◆ WHAT NEEDS TO BE DONE ◆
Read the lines of the data below and retrieve those with "been".

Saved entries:
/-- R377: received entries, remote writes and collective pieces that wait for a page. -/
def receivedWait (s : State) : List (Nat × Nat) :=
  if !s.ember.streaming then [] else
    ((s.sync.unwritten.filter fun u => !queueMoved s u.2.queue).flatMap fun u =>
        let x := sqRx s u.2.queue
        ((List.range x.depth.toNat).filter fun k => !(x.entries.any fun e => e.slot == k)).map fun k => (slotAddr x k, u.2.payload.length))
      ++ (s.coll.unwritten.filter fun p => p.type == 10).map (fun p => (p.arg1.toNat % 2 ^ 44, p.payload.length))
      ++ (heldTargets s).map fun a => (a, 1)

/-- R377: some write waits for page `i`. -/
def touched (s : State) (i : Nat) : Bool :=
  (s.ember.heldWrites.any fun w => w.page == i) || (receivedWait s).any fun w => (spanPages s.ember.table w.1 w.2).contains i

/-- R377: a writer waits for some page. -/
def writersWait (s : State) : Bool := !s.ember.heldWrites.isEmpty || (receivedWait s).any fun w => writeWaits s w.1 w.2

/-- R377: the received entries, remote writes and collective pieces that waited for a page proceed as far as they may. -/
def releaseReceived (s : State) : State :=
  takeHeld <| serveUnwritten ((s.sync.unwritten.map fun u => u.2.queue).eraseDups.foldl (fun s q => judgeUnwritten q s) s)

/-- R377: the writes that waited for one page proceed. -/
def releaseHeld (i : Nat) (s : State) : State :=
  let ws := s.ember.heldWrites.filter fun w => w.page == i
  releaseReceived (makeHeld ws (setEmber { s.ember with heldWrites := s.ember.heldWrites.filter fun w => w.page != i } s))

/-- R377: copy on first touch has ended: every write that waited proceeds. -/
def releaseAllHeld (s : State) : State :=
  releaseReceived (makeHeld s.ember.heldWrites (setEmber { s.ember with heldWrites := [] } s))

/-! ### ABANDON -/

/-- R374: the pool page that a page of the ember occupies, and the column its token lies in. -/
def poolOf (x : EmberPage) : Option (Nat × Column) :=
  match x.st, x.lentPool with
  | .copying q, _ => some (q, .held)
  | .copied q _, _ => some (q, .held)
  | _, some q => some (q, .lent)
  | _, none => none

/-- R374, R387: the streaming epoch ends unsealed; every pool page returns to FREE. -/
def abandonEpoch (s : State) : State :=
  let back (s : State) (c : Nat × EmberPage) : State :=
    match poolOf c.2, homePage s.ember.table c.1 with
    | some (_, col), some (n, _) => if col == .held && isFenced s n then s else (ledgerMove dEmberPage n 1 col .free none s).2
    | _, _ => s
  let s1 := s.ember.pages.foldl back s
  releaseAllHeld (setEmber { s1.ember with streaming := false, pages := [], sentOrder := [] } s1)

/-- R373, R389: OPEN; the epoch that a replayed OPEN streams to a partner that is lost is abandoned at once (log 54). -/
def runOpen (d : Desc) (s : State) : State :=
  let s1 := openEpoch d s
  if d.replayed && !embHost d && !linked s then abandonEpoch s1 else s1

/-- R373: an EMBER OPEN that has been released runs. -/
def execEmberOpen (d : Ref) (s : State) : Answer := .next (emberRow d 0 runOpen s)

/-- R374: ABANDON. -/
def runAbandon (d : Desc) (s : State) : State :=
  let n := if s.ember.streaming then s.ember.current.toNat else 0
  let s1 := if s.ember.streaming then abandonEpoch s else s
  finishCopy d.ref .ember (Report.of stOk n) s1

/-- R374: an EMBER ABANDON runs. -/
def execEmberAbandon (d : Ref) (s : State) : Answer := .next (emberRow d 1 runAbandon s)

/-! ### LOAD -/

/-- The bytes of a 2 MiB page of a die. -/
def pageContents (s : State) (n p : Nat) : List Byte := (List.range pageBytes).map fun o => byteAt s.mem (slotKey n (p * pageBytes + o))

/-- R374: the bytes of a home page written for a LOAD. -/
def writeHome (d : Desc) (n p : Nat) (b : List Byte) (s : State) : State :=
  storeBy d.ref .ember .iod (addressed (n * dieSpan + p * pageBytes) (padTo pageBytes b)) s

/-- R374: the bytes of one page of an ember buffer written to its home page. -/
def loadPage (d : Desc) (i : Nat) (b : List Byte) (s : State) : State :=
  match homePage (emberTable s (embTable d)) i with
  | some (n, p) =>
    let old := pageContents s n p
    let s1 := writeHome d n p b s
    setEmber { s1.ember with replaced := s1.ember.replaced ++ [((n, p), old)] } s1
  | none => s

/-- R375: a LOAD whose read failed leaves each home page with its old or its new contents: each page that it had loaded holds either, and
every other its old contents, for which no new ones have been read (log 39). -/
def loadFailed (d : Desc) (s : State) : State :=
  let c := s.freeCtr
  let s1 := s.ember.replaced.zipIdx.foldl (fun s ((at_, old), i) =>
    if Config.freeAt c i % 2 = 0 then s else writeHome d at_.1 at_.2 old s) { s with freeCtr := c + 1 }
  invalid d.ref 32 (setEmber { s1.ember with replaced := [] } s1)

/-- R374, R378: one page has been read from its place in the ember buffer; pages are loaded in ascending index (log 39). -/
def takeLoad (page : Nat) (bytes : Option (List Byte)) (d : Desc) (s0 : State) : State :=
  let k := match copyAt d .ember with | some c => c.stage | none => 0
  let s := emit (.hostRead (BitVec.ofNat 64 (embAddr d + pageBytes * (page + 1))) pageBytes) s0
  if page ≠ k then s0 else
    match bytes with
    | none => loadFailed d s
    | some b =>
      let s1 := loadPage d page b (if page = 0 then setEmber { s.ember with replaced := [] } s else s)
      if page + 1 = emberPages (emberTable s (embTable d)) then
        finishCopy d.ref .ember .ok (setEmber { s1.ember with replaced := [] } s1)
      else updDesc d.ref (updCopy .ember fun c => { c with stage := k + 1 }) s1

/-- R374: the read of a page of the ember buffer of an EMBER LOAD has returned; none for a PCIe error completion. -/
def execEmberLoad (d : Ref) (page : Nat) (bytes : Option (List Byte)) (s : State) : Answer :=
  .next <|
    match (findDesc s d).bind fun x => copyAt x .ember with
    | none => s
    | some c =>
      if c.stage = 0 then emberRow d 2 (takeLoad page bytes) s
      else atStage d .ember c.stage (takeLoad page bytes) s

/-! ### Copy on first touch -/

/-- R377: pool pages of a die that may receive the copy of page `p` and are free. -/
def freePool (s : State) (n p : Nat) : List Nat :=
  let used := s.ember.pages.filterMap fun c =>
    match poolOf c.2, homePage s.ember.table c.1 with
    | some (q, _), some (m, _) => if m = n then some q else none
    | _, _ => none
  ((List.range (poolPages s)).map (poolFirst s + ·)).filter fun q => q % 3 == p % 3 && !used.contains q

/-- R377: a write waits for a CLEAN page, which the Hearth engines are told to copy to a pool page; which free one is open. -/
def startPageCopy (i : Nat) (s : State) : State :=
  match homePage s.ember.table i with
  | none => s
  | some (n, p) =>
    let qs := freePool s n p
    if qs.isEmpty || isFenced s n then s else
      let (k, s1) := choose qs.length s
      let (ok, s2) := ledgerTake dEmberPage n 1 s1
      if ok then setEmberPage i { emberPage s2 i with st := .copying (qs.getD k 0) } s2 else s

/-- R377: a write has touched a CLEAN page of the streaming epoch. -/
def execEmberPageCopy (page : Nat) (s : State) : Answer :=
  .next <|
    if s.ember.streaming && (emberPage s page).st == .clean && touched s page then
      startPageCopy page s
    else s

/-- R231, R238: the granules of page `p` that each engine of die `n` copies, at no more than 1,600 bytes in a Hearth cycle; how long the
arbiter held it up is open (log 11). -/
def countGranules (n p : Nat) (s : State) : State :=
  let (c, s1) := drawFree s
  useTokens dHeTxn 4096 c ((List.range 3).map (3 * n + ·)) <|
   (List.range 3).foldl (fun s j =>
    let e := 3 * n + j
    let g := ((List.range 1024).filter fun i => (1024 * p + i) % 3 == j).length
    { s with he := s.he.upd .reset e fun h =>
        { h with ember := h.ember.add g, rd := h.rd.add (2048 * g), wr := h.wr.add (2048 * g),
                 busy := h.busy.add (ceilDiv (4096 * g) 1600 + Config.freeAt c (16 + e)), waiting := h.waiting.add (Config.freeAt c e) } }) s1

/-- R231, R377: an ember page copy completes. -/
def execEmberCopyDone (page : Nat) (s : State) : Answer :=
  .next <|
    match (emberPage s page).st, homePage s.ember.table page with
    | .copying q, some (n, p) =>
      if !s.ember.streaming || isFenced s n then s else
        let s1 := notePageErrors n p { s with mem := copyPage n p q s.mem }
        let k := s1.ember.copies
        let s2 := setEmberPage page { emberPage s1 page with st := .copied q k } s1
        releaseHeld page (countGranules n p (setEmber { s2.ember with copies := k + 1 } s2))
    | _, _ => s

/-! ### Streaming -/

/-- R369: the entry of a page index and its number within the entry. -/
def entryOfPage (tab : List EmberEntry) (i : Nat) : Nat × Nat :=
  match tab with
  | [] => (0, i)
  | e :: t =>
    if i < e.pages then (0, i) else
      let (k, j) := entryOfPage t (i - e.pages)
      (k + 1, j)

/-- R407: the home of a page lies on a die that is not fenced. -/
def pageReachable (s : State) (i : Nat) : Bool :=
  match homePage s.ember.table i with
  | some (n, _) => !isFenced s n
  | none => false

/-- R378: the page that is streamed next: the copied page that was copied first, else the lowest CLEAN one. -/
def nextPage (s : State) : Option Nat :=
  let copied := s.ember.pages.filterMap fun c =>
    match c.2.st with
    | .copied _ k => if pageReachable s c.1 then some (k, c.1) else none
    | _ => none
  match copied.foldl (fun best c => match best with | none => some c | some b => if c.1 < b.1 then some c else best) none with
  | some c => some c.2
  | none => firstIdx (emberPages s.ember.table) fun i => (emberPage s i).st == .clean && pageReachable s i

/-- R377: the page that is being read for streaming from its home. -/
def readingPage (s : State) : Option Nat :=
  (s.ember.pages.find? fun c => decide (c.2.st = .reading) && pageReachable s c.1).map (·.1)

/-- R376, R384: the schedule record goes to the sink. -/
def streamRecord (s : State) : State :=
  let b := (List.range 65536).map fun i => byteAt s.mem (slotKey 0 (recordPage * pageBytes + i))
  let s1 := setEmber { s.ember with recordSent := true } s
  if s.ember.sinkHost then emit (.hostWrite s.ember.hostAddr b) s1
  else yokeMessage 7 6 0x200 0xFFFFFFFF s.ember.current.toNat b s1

◆ FINISHED EXERCISE ◆
/-- R373: an EMBER OPEN that has been released runs. -/
every other its old contents, for which no new ones have been read (log 39). -/
/-- R374, R378: one page has been read from its place in the ember buffer; pages are loaded in ascending index (log 39). -/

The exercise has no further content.